-- Given data follows --

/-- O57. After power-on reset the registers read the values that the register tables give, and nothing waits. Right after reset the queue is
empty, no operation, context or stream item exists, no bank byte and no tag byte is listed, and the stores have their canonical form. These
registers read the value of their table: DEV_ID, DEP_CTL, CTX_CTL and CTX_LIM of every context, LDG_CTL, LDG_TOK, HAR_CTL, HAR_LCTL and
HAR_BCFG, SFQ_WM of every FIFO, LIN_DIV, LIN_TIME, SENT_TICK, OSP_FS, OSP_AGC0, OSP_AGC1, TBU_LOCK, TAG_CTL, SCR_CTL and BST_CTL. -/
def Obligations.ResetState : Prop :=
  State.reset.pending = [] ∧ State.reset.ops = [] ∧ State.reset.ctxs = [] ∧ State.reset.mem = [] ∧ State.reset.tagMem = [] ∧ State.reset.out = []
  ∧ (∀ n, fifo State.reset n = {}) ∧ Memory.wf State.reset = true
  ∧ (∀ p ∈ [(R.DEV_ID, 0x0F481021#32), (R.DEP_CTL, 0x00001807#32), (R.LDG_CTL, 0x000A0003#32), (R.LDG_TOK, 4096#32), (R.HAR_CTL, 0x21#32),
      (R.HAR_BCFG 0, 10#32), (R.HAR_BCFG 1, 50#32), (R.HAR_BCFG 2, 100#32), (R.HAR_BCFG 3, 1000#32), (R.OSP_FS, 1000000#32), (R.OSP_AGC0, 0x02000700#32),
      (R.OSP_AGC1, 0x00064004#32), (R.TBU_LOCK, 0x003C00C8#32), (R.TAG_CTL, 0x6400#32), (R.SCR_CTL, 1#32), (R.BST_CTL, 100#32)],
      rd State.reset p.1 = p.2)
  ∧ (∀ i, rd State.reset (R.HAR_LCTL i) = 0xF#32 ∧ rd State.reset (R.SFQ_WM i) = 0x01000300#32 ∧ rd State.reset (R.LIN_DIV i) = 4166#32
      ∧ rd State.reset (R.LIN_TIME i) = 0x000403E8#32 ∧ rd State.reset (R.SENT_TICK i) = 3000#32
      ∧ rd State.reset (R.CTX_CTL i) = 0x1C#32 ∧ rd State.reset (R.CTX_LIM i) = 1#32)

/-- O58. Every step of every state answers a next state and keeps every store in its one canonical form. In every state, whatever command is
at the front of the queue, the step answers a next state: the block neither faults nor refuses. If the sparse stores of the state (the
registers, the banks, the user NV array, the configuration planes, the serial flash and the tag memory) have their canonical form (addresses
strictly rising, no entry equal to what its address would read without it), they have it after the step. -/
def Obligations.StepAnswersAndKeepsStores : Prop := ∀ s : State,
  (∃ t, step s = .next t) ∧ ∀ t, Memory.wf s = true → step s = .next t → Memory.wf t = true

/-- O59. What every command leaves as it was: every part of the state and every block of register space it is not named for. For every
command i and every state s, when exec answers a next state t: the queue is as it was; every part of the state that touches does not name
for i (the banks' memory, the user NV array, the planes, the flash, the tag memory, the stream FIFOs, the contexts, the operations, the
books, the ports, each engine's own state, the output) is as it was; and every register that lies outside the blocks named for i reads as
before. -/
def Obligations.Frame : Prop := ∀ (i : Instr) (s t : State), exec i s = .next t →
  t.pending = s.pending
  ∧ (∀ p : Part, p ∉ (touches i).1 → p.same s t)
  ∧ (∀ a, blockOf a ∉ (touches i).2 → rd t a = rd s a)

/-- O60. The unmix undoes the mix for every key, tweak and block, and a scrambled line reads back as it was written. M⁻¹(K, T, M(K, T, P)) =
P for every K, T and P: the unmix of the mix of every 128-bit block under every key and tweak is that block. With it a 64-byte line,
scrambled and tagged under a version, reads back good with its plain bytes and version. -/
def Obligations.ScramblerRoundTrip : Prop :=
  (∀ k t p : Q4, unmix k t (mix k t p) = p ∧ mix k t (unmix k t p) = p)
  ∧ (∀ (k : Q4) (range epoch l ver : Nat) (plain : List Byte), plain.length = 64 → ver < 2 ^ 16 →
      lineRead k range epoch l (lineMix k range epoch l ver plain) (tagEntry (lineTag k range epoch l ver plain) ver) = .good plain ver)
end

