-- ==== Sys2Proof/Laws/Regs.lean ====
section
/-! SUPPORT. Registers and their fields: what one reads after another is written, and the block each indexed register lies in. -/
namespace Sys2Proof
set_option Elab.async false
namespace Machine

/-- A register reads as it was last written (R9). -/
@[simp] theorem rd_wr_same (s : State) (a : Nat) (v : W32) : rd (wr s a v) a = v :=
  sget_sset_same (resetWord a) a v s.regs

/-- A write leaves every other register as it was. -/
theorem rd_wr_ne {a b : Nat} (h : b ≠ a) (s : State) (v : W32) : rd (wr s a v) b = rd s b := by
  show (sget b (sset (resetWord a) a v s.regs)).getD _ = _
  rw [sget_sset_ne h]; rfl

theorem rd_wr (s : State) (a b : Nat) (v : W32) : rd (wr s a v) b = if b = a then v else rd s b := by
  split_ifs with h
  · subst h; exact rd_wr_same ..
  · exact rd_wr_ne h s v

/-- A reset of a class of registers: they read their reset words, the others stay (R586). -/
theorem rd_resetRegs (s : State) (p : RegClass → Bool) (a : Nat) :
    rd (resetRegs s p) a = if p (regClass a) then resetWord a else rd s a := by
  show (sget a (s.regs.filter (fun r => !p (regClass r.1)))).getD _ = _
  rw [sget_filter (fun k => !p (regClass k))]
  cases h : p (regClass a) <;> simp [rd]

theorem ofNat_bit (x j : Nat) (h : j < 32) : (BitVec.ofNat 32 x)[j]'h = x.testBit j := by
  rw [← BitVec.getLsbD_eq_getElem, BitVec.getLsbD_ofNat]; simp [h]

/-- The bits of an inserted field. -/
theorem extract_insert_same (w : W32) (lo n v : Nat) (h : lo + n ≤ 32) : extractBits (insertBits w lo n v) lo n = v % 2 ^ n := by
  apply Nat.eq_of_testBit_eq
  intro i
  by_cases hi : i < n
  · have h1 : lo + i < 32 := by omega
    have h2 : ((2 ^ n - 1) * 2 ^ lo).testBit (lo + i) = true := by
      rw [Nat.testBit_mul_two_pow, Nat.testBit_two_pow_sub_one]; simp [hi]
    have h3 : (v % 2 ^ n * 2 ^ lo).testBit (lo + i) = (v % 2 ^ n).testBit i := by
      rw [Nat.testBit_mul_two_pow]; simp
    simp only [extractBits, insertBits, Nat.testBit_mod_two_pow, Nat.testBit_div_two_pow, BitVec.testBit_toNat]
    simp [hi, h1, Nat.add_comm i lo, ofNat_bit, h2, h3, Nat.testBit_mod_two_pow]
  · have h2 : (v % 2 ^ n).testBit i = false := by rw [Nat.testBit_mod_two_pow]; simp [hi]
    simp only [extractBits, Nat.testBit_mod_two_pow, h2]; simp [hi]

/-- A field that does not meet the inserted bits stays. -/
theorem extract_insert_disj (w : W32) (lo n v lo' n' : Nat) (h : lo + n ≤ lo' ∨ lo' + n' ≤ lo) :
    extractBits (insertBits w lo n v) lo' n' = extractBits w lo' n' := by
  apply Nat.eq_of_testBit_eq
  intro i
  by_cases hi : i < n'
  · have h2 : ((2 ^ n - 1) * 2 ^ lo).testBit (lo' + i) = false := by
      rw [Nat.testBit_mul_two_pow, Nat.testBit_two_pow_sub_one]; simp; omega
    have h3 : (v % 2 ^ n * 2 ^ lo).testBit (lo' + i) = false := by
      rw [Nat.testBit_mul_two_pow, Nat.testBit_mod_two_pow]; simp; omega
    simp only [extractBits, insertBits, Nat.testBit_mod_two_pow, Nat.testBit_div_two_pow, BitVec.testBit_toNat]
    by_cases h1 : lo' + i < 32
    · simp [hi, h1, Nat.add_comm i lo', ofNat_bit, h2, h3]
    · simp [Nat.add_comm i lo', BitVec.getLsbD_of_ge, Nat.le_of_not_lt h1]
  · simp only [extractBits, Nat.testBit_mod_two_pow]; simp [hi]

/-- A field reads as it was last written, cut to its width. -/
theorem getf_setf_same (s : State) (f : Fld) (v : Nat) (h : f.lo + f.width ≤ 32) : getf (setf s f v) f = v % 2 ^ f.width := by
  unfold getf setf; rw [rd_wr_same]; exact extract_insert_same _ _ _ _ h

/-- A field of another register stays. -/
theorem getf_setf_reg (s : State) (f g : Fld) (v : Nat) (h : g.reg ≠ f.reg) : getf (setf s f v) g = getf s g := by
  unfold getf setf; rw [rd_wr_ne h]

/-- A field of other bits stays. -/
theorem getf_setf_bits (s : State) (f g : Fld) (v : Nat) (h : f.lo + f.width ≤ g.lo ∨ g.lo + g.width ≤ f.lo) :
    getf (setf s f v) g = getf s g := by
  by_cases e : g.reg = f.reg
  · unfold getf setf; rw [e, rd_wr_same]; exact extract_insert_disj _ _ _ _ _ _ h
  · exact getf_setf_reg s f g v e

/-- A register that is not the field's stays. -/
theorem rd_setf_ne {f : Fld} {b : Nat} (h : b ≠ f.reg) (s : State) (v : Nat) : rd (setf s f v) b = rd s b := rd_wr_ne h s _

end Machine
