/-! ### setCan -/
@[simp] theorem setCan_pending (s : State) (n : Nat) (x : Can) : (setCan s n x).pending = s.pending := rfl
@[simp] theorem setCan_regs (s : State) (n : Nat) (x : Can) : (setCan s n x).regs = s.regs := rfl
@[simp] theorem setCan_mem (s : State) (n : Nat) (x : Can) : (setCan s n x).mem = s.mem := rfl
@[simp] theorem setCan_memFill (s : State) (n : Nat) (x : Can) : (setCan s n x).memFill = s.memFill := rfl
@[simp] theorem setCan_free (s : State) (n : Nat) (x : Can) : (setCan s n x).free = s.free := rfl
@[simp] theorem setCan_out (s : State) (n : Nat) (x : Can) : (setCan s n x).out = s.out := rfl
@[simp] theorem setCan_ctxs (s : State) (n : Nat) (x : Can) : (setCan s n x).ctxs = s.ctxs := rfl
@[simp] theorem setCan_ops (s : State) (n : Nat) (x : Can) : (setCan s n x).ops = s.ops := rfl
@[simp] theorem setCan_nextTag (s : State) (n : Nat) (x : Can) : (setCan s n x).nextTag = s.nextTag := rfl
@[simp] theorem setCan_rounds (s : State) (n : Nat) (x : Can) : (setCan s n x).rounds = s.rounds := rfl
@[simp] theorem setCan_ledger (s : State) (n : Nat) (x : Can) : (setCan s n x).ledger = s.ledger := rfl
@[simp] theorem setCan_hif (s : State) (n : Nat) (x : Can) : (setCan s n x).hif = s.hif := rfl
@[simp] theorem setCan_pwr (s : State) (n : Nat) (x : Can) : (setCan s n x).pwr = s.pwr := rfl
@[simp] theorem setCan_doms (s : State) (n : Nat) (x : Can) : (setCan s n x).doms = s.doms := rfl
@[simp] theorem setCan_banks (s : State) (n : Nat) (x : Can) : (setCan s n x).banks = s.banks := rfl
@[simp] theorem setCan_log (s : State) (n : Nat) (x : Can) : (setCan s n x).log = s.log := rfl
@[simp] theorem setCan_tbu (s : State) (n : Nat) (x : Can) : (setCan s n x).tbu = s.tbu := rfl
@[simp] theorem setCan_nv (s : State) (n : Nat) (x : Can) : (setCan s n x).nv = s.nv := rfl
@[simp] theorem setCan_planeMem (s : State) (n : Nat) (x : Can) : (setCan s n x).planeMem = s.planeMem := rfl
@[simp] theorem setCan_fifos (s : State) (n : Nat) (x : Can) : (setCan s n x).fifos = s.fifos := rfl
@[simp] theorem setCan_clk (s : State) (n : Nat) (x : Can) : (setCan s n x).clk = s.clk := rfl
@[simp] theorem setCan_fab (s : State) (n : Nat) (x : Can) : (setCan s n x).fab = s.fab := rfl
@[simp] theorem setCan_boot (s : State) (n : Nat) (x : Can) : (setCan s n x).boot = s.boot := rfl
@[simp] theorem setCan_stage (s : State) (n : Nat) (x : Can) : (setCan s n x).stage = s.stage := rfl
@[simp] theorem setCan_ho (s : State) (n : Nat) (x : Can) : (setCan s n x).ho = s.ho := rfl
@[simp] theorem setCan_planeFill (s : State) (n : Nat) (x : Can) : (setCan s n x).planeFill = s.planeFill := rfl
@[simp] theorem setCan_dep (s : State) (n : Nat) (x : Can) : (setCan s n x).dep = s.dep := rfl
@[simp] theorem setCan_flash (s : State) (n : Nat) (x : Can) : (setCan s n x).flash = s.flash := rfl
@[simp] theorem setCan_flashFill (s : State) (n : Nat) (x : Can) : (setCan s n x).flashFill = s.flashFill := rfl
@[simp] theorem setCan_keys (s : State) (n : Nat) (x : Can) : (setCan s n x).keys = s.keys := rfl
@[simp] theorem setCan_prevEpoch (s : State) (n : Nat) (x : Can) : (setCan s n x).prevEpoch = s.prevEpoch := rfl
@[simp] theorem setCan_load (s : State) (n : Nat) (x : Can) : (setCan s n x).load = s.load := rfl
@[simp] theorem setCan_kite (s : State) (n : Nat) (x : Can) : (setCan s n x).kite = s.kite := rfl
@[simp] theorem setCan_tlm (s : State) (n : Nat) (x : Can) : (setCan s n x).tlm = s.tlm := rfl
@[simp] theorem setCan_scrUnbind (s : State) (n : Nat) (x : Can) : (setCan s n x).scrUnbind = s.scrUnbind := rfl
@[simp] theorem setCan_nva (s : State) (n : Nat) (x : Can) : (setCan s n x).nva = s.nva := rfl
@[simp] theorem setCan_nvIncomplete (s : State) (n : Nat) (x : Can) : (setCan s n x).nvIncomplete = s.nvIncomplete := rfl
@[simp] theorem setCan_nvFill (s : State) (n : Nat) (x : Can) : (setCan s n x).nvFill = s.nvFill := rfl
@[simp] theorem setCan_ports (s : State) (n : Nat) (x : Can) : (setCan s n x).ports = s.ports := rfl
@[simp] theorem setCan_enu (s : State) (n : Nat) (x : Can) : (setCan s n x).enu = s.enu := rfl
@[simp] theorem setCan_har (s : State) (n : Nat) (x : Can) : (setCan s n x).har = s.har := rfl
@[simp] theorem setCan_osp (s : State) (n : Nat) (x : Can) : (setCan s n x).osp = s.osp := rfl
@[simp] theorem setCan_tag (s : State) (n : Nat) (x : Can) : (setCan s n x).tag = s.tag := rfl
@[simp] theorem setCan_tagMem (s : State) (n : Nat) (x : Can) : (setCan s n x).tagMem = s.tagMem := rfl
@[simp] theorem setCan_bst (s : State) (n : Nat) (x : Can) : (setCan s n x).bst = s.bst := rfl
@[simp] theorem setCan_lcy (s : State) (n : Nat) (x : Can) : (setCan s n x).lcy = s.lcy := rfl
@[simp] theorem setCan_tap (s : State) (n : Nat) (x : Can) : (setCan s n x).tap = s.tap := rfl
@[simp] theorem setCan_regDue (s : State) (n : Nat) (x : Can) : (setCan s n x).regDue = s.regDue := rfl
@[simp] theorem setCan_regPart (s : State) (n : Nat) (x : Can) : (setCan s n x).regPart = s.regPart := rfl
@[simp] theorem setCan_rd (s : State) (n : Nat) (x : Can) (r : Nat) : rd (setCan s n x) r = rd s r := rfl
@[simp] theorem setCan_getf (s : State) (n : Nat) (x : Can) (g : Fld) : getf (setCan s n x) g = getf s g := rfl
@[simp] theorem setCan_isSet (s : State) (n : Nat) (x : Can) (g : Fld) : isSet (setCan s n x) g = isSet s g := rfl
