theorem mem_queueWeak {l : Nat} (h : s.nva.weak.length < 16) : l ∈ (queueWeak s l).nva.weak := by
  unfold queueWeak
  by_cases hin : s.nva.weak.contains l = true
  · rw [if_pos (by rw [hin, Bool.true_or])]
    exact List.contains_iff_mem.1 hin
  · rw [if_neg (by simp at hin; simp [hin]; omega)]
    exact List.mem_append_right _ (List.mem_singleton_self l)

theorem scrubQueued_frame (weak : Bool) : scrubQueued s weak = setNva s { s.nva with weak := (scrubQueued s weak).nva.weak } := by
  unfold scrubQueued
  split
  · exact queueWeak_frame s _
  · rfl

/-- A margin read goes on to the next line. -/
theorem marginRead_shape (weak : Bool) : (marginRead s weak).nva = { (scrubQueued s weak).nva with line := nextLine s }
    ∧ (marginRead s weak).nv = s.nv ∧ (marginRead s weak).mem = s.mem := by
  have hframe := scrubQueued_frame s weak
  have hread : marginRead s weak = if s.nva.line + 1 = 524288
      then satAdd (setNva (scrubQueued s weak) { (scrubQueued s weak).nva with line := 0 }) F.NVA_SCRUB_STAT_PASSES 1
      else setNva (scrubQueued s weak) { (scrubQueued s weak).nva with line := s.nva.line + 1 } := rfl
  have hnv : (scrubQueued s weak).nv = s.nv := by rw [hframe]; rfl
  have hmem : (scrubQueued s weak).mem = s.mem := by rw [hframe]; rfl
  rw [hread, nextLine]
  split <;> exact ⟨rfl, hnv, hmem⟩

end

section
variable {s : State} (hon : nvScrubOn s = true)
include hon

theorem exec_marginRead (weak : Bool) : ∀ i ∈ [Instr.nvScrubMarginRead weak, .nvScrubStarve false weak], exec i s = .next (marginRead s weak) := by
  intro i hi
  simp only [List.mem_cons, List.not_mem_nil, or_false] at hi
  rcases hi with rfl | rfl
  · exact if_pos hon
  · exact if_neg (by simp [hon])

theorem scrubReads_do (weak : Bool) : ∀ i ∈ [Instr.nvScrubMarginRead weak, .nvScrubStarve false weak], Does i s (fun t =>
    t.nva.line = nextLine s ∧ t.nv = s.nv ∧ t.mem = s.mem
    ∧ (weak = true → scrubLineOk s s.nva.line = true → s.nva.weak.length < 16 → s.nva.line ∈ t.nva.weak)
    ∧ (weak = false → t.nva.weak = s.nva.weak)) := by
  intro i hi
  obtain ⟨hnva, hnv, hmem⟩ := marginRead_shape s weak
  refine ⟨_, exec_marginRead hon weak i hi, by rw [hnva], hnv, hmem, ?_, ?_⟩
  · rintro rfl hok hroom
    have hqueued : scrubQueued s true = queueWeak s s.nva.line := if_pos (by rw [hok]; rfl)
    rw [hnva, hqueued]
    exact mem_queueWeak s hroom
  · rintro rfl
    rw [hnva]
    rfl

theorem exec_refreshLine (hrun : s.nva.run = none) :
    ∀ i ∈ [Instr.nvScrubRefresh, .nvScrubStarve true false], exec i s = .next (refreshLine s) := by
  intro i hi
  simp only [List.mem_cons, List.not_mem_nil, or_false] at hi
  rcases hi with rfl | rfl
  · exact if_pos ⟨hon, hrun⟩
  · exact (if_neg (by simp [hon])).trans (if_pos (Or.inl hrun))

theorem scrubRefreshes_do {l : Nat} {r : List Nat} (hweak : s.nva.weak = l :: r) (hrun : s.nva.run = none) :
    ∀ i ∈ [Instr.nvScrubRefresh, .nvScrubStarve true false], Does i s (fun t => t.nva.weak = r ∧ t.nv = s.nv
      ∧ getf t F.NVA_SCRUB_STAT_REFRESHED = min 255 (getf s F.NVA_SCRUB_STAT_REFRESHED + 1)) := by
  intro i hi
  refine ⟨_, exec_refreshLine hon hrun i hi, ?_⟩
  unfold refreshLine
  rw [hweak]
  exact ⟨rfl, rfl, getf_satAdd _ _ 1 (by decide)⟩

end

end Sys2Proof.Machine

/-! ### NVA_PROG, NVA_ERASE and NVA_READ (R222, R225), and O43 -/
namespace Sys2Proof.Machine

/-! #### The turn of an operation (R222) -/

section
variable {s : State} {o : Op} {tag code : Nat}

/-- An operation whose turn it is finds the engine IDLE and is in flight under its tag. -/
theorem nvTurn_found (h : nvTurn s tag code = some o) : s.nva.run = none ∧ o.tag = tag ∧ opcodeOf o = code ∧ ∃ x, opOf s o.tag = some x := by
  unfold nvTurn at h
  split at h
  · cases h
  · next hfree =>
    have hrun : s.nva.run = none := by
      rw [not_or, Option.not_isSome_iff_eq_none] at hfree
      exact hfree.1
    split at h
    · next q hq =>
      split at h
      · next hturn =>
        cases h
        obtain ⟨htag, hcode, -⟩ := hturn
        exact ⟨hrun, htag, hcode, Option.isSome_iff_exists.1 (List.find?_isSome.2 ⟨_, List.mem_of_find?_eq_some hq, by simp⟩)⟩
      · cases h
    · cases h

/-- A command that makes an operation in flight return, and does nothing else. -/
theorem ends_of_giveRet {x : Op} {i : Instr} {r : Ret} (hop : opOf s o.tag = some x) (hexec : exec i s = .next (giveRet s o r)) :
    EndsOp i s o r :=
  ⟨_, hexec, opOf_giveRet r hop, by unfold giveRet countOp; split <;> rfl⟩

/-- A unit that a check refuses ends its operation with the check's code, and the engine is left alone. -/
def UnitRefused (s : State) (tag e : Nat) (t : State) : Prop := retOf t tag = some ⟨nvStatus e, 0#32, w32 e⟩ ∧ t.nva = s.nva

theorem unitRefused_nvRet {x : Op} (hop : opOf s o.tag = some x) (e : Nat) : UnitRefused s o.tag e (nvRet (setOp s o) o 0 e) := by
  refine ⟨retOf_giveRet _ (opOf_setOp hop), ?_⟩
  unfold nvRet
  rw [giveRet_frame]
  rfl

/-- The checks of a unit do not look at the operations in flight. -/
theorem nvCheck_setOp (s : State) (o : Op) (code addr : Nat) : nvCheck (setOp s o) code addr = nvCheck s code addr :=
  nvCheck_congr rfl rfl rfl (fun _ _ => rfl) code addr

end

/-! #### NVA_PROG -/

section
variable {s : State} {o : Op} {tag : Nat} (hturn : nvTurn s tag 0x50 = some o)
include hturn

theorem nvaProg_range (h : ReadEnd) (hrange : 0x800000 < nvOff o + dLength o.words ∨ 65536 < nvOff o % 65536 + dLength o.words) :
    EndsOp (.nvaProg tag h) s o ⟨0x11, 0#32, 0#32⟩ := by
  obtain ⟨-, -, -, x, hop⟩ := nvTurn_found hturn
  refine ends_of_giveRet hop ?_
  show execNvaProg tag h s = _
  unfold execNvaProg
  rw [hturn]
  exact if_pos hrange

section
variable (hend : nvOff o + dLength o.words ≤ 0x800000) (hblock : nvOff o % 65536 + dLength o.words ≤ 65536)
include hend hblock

-- Given data concluded --

The answer should consist of the lines from the first line of the entries through the line with "registers, the banks, the", copied exactly.

/-- O57. After power-on reset the registers read the values that the register tables give, and nothing waits. Right after reset the queue is
empty, no operation, context or stream item exists, no bank byte and no tag byte is listed, and the stores have their canonical form. These
registers read the value of their table: DEV_ID, DEP_CTL, CTX_CTL and CTX_LIM of every context, LDG_CTL, LDG_TOK, HAR_CTL, HAR_LCTL and
HAR_BCFG, SFQ_WM of every FIFO, LIN_DIV, LIN_TIME, SENT_TICK, OSP_FS, OSP_AGC0, OSP_AGC1, TBU_LOCK, TAG_CTL, SCR_CTL and BST_CTL. -/
def Obligations.ResetState : Prop :=
  State.reset.pending = [] ∧ State.reset.ops = [] ∧ State.reset.ctxs = [] ∧ State.reset.mem = [] ∧ State.reset.tagMem = [] ∧ State.reset.out = []
  ∧ (∀ n, fifo State.reset n = {}) ∧ Memory.wf State.reset = true
  ∧ (∀ p ∈ [(R.DEV_ID, 0x0F481021#32), (R.DEP_CTL, 0x00001807#32), (R.LDG_CTL, 0x000A0003#32), (R.LDG_TOK, 4096#32), (R.HAR_CTL, 0x21#32),
      (R.HAR_BCFG 0, 10#32), (R.HAR_BCFG 1, 50#32), (R.HAR_BCFG 2, 100#32), (R.HAR_BCFG 3, 1000#32), (R.OSP_FS, 1000000#32), (R.OSP_AGC0, 0x02000700#32),
      (R.OSP_AGC1, 0x00064004#32), (R.TBU_LOCK, 0x003C00C8#32), (R.TAG_CTL, 0x6400#32), (R.SCR_CTL, 1#32), (R.BST_CTL, 100#32)],
      rd State.reset p.1 = p.2)
  ∧ (∀ i, rd State.reset (R.HAR_LCTL i) = 0xF#32 ∧ rd State.reset (R.SFQ_WM i) = 0x01000300#32 ∧ rd State.reset (R.LIN_DIV i) = 4166#32
      ∧ rd State.reset (R.LIN_TIME i) = 0x000403E8#32 ∧ rd State.reset (R.SENT_TICK i) = 3000#32
      ∧ rd State.reset (R.CTX_CTL i) = 0x1C#32 ∧ rd State.reset (R.CTX_LIM i) = 1#32)

/-- O58. Every step of every state answers a next state and keeps every store in its one canonical form. In every state, whatever command is
at the front of the queue, the step answers a next state: the block neither faults nor refuses. If the sparse stores of the state (the
registers, the banks, the user NV array, the configuration planes, the serial flash and the tag memory) have their canonical form (addresses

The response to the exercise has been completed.